Learning Theory from First Principles

Francis Bach

Mastere MASH 2023/2024

 

Mandatory registration

The class will be taught in French or (most probably) English, depending on attendance (all slides and class notes are in English).


 

Summary 

The goal of this class is to present old and recent results in learning theory, for the most widely-used learning architectures. This class is geared towards theory-oriented students as well as students who want to acquire a basic mathematical understanding of algorithms used throughout the masters program.

A particular effort will be made to prove many results from first principles, while keeping the exposition as simple as possible. This will naturally lead to a choice of key results that show-case in simple but relevant instances the important concepts in learning theory. Some general results will also be presented without proofs.

The class will be organized in eight three-hour sessions, each with a precise topic. See tentative schedule below. Credit: 5 ECTS.

Prerequisites: We will prove results in class so a good knowledge of undergraduate mathematics is important, as well as basic notions in probability. Having followed an introductory class on machine learning is beneficial.



Dates

All classes will be "in real life" at ENS (29, rue d'Ulm), on Friday between 9am and 12pm, in the room Paul Langevin (1st floor)

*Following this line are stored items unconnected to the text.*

-- ==== Sys2Proof/Machine/Core.lean ====
section
/-! DEFINITION. The machine as the host sees it. -/

def Sys2Proof.core : Host.Core :=
  { State := Sys2Proof.Machine.State
    Fault := Sys2Proof.Machine.Fault
    Refusal := Sys2Proof.Machine.Refusal
    step := Sys2Proof.Machine.step
    reset := Sys2Proof.Machine.State.reset }
end

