/-- CL closed locks a CLOSING door (R123); CL open faults a LOCKED or RELEASED one, with its events (R124). FO closed opens an OPENING door
(R122), PB a RELEASED one: OPENING, or with FO closed OPEN (R122).
An obstruction sends a CLOSING door to REOPENING, counting a retry up to 7 or then setting close-failed; FO closed recloses it while
the retries stand at or below the setting, and otherwise leaves it OPEN with close-failed (R123). A door whose motion timer runs out is FAULTED (R124).
That the edge event comes first, and DOOR_STATE before DOOR_FAULT, is the model's choice (log 13). -/
def Obligations.DoorsMove : Prop :=
  (∀ (d : Fin 8) (s : State), s.part.coldLine = false →
    ((s.part.door d).cl = false → (s.part.door d).state = .closing →
      ∃ t, exec (.doorClEdge d true) s = .next t ∧ (t.part.door d).state = .locked ∧ (t.part.door d).motion = none)
    ∧ ((s.part.door d).cl = true → (s.part.door d).state = .locked ∨ (s.part.door d).state = .released →
      ∃ t, exec (.doorClEdge d false) s = .next t
        ∧ (t.part.door d).state = .faulted ∧ (t.part.door d).fault = .contactLost ∧ Safety.flagged .door t.part
        ∧ Safety.posts s.part t.part
            (Safety.edgeEvents d .cl false s.part ++ Safety.doorFaultEvents d .contactLost s.part))
    ∧ ((s.part.door d).fo = false → (s.part.door d).state = .opening →
      ∃ t, exec (.doorFoEdge d true) s = .next t ∧ (t.part.door d).state = .open_ ∧ (t.part.door d).motion = none)
    ∧ ((s.part.door d).pb = false → (s.part.door d).state = .released →
      ∃ t, exec (.doorPbEdge d true) s = .next t
        ∧ ((s.part.door d).fo = true → (t.part.door d).state = .open_ ∧ (t.part.door d).motion = none)
        ∧ ((s.part.door d).fo = false → (t.part.door d).state = .opening ∧ (t.part.door d).motion = some s.part.now)))
  ∧ (∀ (d : Fin 8) (s : State), s.part.coldLine = false →
    ((s.part.door d).ob = false → (s.part.door d).state = .closing →
      ∃ t, exec (.doorObEdge d true) s = .next t
        ∧ ((s.part.door d).fo = false →
            (t.part.door d).state = .reopening ∧ (t.part.door d).motion = some s.part.now
            ∧ ((s.part.door d).retries < 7 → (t.part.door d).retries = (s.part.door d).retries + 1
                ∧ (t.part.door d).closeFailed = (s.part.door d).closeFailed)
            ∧ (7 ≤ (s.part.door d).retries → (t.part.door d).retries = (s.part.door d).retries
                ∧ (t.part.door d).closeFailed = true))
        ∧ ((s.part.door d).fo = true → (s.part.door d).cl = false →
            (t.part.door d).state = .open_ ∧ (t.part.door d).closeFailed = true))
    ∧ ((s.part.door d).fo = false → (s.part.door d).state = .reopening →
      ∃ t, exec (.doorFoEdge d true) s = .next t
        ∧ ((s.part.door d).closeFailed = true ∨ s.part.prf.settings.obstructionRetries < (s.part.door d).retries →
            (t.part.door d).state = .open_ ∧ (t.part.door d).closeFailed = true ∧ (t.part.door d).motion = none)
        ∧ ((s.part.door d).closeFailed = false → (s.part.door d).retries ≤ s.part.prf.settings.obstructionRetries →
            ((s.part.door d).cl = true → (t.part.door d).state = .locked ∧ (t.part.door d).motion = none)
            ∧ ((s.part.door d).cl = false → (s.part.door d).ob = false →
                (t.part.door d).state = .closing ∧ (t.part.door d).motion = some s.part.now)
            ∧ ((s.part.door d).cl = false → (s.part.door d).ob = true →
                (t.part.door d).state = .open_ ∧ (t.part.door d).closeFailed = true)))
    ∧ (s.part.due (s.part.door d).motion s.part.prf.settings.doorMotionTime = true →
      ∃ t, exec (.motionTimerExpiry d) s = .next t
        ∧ (t.part.door d).state = .faulted ∧ (t.part.door d).fault = .motionTimeout ∧ (t.part.door d).motion = none
        ∧ Safety.flagged .door t.part ∧ Safety.posts s.part t.part (Safety.doorFaultEvents d .motionTimeout s.part)))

The class will follow the book in preparation (draft available here, since it will be updated frequently, please get the latest version).

Each student will benefit more from the class if the corresponding sections are read before class.
 

Date

Topics

Book chapters

October 6

Learning with infinite data (population setting)
-Decision theory (loss, risk, optimal predictors)
-Decomposition of excess risk into approximation and estimation errors
-No free lunch theorems
-Basic notions of concentration inequalities (MacDiarmid, Hoeffding, Bernstein)

Chapter 2


October 13

Linear Least-squares regression
-Guarantees in the fixed design settings (simple in closed-form)
-Ridge regression: dimension independent bounds
-Guarantees in the random design settings
-Lower bound of performance

Chapter 3

October 20

Empirical risk minimization
-Convexification of the risk
-Risk decomposition
-Estimation error: finite number of hypotheses and covering numbers
-Rademacher complexity
-Penalized problems

Chapter 4

November 3

Optimization for machine learning
-Gradient descent
-Stochastic gradient descent
-Generalization bounds through stochastic gradient descent

Chapter 5

November 10

Local averaging techniques
-Partition estimators
-Nadaraya-Watson estimators
-K-nearest-neighbors
-Universal consistency

Chapter 6

November 17

Kernel methods
-Kernels and representer theorems
-Algorithms
-Analysis of well-specified models
-Sharp analysis of ridge regression
-Universal consistency

Chapter 7

November 24

Model selection
-L0 penalty
-L1 penalty
-High-dimensional estimation

Chapter 8

December 8

Neural networks
-Single hidden layer neural networks
- Estimation error
- Approximation properties and universality

Chapter 9

December 15

Exam

 


Evaluation

One written in-class exam.

The draft book is almost finished, and I am still looking for feedback (typos, unclear parts). Please help! (with some bonus in the final grade).